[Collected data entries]
━━━━━━━━
/-- Any other is stepped to (R77, R80, R83). -/
theorem takeSource_steps {m : Module} {delta d : Nat} {always : Bool}
    (h : always = true ∨ 4096 < (m.refErr delta).natAbs) :
    m.takeSource delta d always = (m.stepSource delta d).stepUnlessWrap delta := by
  have hc : (always || decide (4096 < (m.refErr delta).natAbs)) = true := by
    rcases h with h | h <;> simp [h]
  unfold Module.takeSource
  dsimp only
  rw [if_pos hc]
  rfl

/-- An interval of 45 to 65 Hz is a length that 32 bits hold (R75). -/
theorem toNat_of_freqOk {d : Nat} (h : freqOk d = true) : (BitVec.ofNat 32 d).toNat = d ∧ BitVec.ofNat 32 d ≠ 0 := by
  simp only [freqOk, Bool.and_eq_true, decide_eq_true_eq] at h
  obtain ⟨h1, h2⟩ := h
  have e : (BitVec.ofNat 32 d).toNat = d := by
    rw [BitVec.toNat_ofNat]; omega
  refine ⟨e, fun h0 => ?_⟩
  rw [h0] at e
  have : d = 0 := by simpa using e.symm
  omega

/-- The clock of a cut that is not at a wrap, with a measured length (R80). -/
theorem cutAt_measured {c : Clock} {delta : Nat} {new : Cycle} (hw : c.wrapped delta = false) (hm : c.measured ≠ 0) :
    (c.cutAt delta new).cycle = new ∧ (c.cutAt delta new).tracker = c.tracker ∧ (c.cutAt delta new).stepped = true ∧
      (c.cutAt delta new).cycleLen = c.measured ∧
      (c.cutAt delta new).angle = BitVec.ofNat 16 (65536 * delta / c.measured.toNat) := by
  simp only [Clock.cutAt, hw, hm, if_false, Bool.false_eq_true, and_self]

/-- The first valid crossing takes the tracker out of FREE and SYNTHETIC (R77, R80). -/
theorem refCrossing_first {m : Module} {n delta d : Nat} (h : m.clk.tracker = .free ∨ m.clk.tracker = .synthetic)
    (hb : m.busKind n ≠ 1) : m.refCrossing n delta d = m.takeSource delta d true := by
  rcases h with h | h <;> · simp only [Module.refCrossing, h, hb, if_false]

/-- A crossing of another bus that does not end a valid interval is noted, and that is all (R75). -/
theorem cross_unchained {m : Module} {n delta : Nat} {rising : Bool} (hn : n ≠ m.clk.ref)
    (h : (m.slice n).bus.chained rising (m.clk.tick.toNat - delta) = false) :
    m.cross n rising delta = m.setSlice n (fun h => { h with
      bus := if rising then h.bus.rise (m.clk.tick.toNat - delta)
        else { h.bus with lastNeg := some (m.clk.tick.toNat - delta) } }) := by
  have h' : (m.slice n).bus.chained rising (m.now - delta) = false := h
  simp only [Module.cross, h', Bool.false_and, Bool.false_eq_true, if_false]
  rw [if_neg (by simp [hn])]
  rfl

/-- Settles O28: the interval's rule, a step out of FREE (`stepAngle_clk`), and the run that locks (`followed_far`,
`followed_locks`, `followed_counts`). -/
theorem crossings : Obligations.Crossings := by
  unfold Obligations.Crossings
  refine ⟨?row, ?pos, ?neg, ?unchained, ?other, ?steps, ?follows, ?err, slewAu_bounds⟩
  case row =>
    rintro s dt n stamp hdr rising m rfl hn
    exact onSlice_to hn rfl
  case pos => exact fun b stamp last h => chained_pos h
  case neg => exact fun b stamp last h => chained_neg h
  case unchained => exact fun b stamp => ⟨unchained_pos, unchained_neg⟩
  case other => exact fun m n delta rising hn h => cross_unchained hn h
  case steps =>
    intro m n delta d ht hb hf hp hw hplans
    obtain ⟨hd, h0⟩ := toNat_of_freqOk hf
    obtain ⟨sent, hc⟩ := stepAngle_clk (m := m.stepSource delta d) (delta := delta) hw hplans
    obtain ⟨h1, h2, h3, h4, h5⟩ := cutAt_measured (c := (m.stepSource delta d).clk) (delta := delta)
      (new := m.clk.cycle + 1) hw h0
    rw [refCrossing_first ht hb, takeSource_steps (Or.inl rfl), stepUnlessWrap_steps (m := m.stepSource delta d) hp]
    rw [hc]
    refine ⟨h2, h1, h5.trans ?_, h4, h3⟩
    show BitVec.ofNat 16 (65536 * delta / (BitVec.ofNat 32 d).toNat) = _
    rw [hd]
  case follows =>
    intro m n delta d ht
    rw [refCrossing_follows ht, setLen_leaves]
    exact ⟨_, rfl, rfl, rfl, rfl, rfl, followed_far (d := d), followed_locks (d := d), followed_counts (d := d)⟩
  case err =>
    refine fun m delta => ⟨fun h => ?_, fun h => ?_⟩
    · rw [refErr_eq, h]; simp
    · rw [refErr_eq, h, if_pos rfl]

end Sys2Proof.Machine
end


section
/-! PROOFS. The tracker's moves, the cycle and the half-cycle boundaries (`Obligations.TrackerMoves`,
`Obligations.CyclesAndBoundaries`). -/

namespace Sys2Proof.Machine
open Sys2Proof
━━━━━━━━
WHAT TO DO: Reproduce the data in full, exactly.

EXERCISE SOLUTION:
/-- Any other is stepped to (R77, R80, R83). -/
theorem takeSource_steps {m : Module} {delta d : Nat} {always : Bool}
    (h : always = true ∨ 4096 < (m.refErr delta).natAbs) :
    m.takeSource delta d always = (m.stepSource delta d).stepUnlessWrap delta := by
  have hc : (always || decide (4096 < (m.refErr delta).natAbs)) = true := by
    rcases h with h | h <;> simp [h]
  unfold Module.takeSource
  dsimp only
  rw [if_pos hc]
  rfl

/-- An interval of 45 to 65 Hz is a length that 32 bits hold (R75). -/
theorem toNat_of_freqOk {d : Nat} (h : freqOk d = true) : (BitVec.ofNat 32 d).toNat = d ∧ BitVec.ofNat 32 d ≠ 0 := by
  simp only [freqOk, Bool.and_eq_true, decide_eq_true_eq] at h
  obtain ⟨h1, h2⟩ := h
  have e : (BitVec.ofNat 32 d).toNat = d := by
    rw [BitVec.toNat_ofNat]; omega
  refine ⟨e, fun h0 => ?_⟩
  rw [h0] at e
  have : d = 0 := by simpa using e.symm
  omega

/-- The clock of a cut that is not at a wrap, with a measured length (R80). -/
theorem cutAt_measured {c : Clock} {delta : Nat} {new : Cycle} (hw : c.wrapped delta = false) (hm : c.measured ≠ 0) :
    (c.cutAt delta new).cycle = new ∧ (c.cutAt delta new).tracker = c.tracker ∧ (c.cutAt delta new).stepped = true ∧
      (c.cutAt delta new).cycleLen = c.measured ∧
      (c.cutAt delta new).angle = BitVec.ofNat 16 (65536 * delta / c.measured.toNat) := by
  simp only [Clock.cutAt, hw, hm, if_false, Bool.false_eq_true, and_self]

/-- The first valid crossing takes the tracker out of FREE and SYNTHETIC (R77, R80). -/
theorem refCrossing_first {m : Module} {n delta d : Nat} (h : m.clk.tracker = .free ∨ m.clk.tracker = .synthetic)
    (hb : m.busKind n ≠ 1) : m.refCrossing n delta d = m.takeSource delta d true := by
  rcases h with h | h <;> · simp only [Module.refCrossing, h, hb, if_false]

/-- A crossing of another bus that does not end a valid interval is noted, and that is all (R75). -/
theorem cross_unchained {m : Module} {n delta : Nat} {rising : Bool} (hn : n ≠ m.clk.ref)
    (h : (m.slice n).bus.chained rising (m.clk.tick.toNat - delta) = false) :
    m.cross n rising delta = m.setSlice n (fun h => { h with
      bus := if rising then h.bus.rise (m.clk.tick.toNat - delta)
        else { h.bus with lastNeg := some (m.clk.tick.toNat - delta) } }) := by
  have h' : (m.slice n).bus.chained rising (m.now - delta) = false := h
  simp only [Module.cross, h', Bool.false_and, Bool.false_eq_true, if_false]
  rw [if_neg (by simp [hn])]
  rfl

/-- Settles O28: the interval's rule, a step out of FREE (`stepAngle_clk`), and the run that locks (`followed_far`,
`followed_locks`, `followed_counts`). -/
theorem crossings : Obligations.Crossings := by
  unfold Obligations.Crossings
  refine ⟨?row, ?pos, ?neg, ?unchained, ?other, ?steps, ?follows, ?err, slewAu_bounds⟩
  case row =>
    rintro s dt n stamp hdr rising m rfl hn
    exact onSlice_to hn rfl
  case pos => exact fun b stamp last h => chained_pos h
  case neg => exact fun b stamp last h => chained_neg h
  case unchained => exact fun b stamp => ⟨unchained_pos, unchained_neg⟩
  case other => exact fun m n delta rising hn h => cross_unchained hn h
  case steps =>
    intro m n delta d ht hb hf hp hw hplans
    obtain ⟨hd, h0⟩ := toNat_of_freqOk hf
    obtain ⟨sent, hc⟩ := stepAngle_clk (m := m.stepSource delta d) (delta := delta) hw hplans
    obtain ⟨h1, h2, h3, h4, h5⟩ := cutAt_measured (c := (m.stepSource delta d).clk) (delta := delta)
      (new := m.clk.cycle + 1) hw h0
    rw [refCrossing_first ht hb, takeSource_steps (Or.inl rfl), stepUnlessWrap_steps (m := m.stepSource delta d) hp]
    rw [hc]
    refine ⟨h2, h1, h5.trans ?_, h4, h3⟩
    show BitVec.ofNat 16 (65536 * delta / (BitVec.ofNat 32 d).toNat) = _
    rw [hd]
  case follows =>
    intro m n delta d ht
    rw [refCrossing_follows ht, setLen_leaves]
    exact ⟨_, rfl, rfl, rfl, rfl, rfl, followed_far (d := d), followed_locks (d := d), followed_counts (d := d)⟩
  case err =>
    refine fun m delta => ⟨fun h => ?_, fun h => ?_⟩
    · rw [refErr_eq, h]; simp
    · rw [refErr_eq, h, if_pos rfl]

end Sys2Proof.Machine
end


section
/-! PROOFS. The tracker's moves, the cycle and the half-cycle boundaries (`Obligations.TrackerMoves`,
`Obligations.CyclesAndBoundaries`). -/

namespace Sys2Proof.Machine
open Sys2Proof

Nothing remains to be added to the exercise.